The hospitals reported good experiences transferring patients to the few government-funded beds in private facilities that are now available, mostly in the western part of the state.
The report, obtained by The Charlotte Observer and The (Raleigh) News & Observer through a public records request, is far more frank and unvarnished than is typical for a government-produced document. Michael Lancaster, the chief of clinical policy for the state mental health system, described it as raw data intended for use by an internal workgroup.
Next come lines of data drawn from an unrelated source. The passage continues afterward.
-- ==== Sys2Proof/Syntax.lean ====
section
/-! DEFINITION. The syntax: one constructor of Instr per row of spec/opcode_table.json. An instruction word carries its
common fields (R69) and the fields of its format (R80 to R88); a device step carries what it acts on. -/

namespace Sys2Proof

/-- The common fields of an instruction word (R69): the park marker K and GUARD (bit 3 negates, bits 2..0 name p0 to p7). -/
structure Ctl where
  park : Bool
  guard : BitVec 4
  deriving DecidableEq, Repr

/-- The RRR format (R80). -/
structure RRR where
  d : BitVec 6
  a : BitVec 6
  b : BitVec 6
  c : BitVec 6
  ty : BitVec 4
  md : BitVec 8
  imm : BitVec 16
  deriving DecidableEq, Repr

/-- The RI format (R81). -/
structure RI where
  d : BitVec 6
  a : BitVec 6
  ty : BitVec 4
  md : BitVec 4
  imm : BitVec 32
  deriving DecidableEq, Repr

/-- The MEM format (R82). -/
structure MEM where
  d : BitVec 6
  base : BitVec 6
  data : BitVec 6
  ty : BitVec 4
  order : BitVec 2
  scope : BitVec 2
  hint : BitVec 4
  offset : BitVec 16
  deriving DecidableEq, Repr

/-- The BR format (R83). -/
structure BR where
  d : BitVec 6
  offset : BitVec 32
  deriving DecidableEq, Repr

/-- The SW format of sweep words (R84). -/
structure SW where
  n : BitVec 12
  d : BitVec 6
  a : BitVec 6
  b : BitVec 6
  sd : BitVec 7
  sa : BitVec 7
  sb : BitVec 7
  sat : BitVec 1
  deriving DecidableEq, Repr

/-- The MX format of matrix words (R85). -/
structure MX where
  acc : BitVec 7
  aq : BitVec 4
  bq : BitVec 4
  k : BitVec 6
  aslot : BitVec 3
  bslot : BitVec 3
  stitch : BitVec 4
  sb : BitVec 1
  zf : BitVec 1
  meta' : BitVec 6
  deriving DecidableEq, Repr

/-- The TX format of transfer words (R86). -/
structure TX where
  shape : BitVec 6
  hd : BitVec 6
  tok : BitVec 6
  arg : BitVec 6
  kn : BitVec 6
  mode : BitVec 6
  deriving DecidableEq, Repr

/-- The PL format of ply words (R87). -/
structure PL where
  map : BitVec 3
  d : BitVec 6
  a : BitVec 6
  b : BitVec 6
  c : BitVec 6
  stitch : BitVec 4
  sb : BitVec 1
  ty : BitVec 4
  deriving DecidableEq, Repr

/-- The SY format of system words (R88). -/
structure SY where
  d : BitVec 6
  a : BitVec 6
  b : BitVec 6
  sel : BitVec 10
  md : BitVec 8
  imm : BitVec 16
  deriving DecidableEq, Repr

/-- The element types of VSPC, opcodes 0x10 to 0x14 in this order (R110). -/
inductive PruneType where
  | i8 | e4m3 | e5m2 | f16 | bf16
  deriving DecidableEq, Repr

/-- What an access of an agent outside the device does (R151, R322, R325, R330): the PCIe AtomicOps of R320, and the atomics of another pod device's threads. -/
inductive AgentOp where
  | load
  | store (v : List Byte)
  | fetchAdd (v : Nat)
  | swap (v : Nat)
  | cas (cmp new : Nat)
  | min (signed : Bool) (v : Nat)
  | max (signed : Bool) (v : Nat)
  | and (v : Nat)
  | or (v : Nat)
  | xor (v : Nat)
  | inc (v : Nat)
  | addF32 (v : Nat)
  /-- A slice of another pod device takes the line of this device's memory as its owner, and answers a recall, what it wrote having been stored (R330). -/
  | own
  | giveUp
  deriving DecidableEq, Repr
The report also provides recommendations for what the state can do to help, such as assigning a single staff member to work on admitting patients who have been waiting in an emergency room for more than three days. Those recommendations, as well as a one-page summary of the problems found by the survey, will eventually be presented to senior DHHS administrators, Lancaster said.
Lawmaker calls cuts 'crazy'
Rep. Verla Insko, a Democrat from Chapel Hill who co-chairs the state's legislative oversight committee for mental health, said the survey identified problems that must be addressed.
Insko has heard of patients waiting in emergency rooms as long as 10 days and said the deep cuts to community services made in this year's state budget are "crazy."
"We should act quickly to ensure prompt and courteous communications between agencies and give priority at our state institutions to the most severely ill or violent patients," she said. "The overuse of emergency departments will go on as long as we fail to provide adequate services."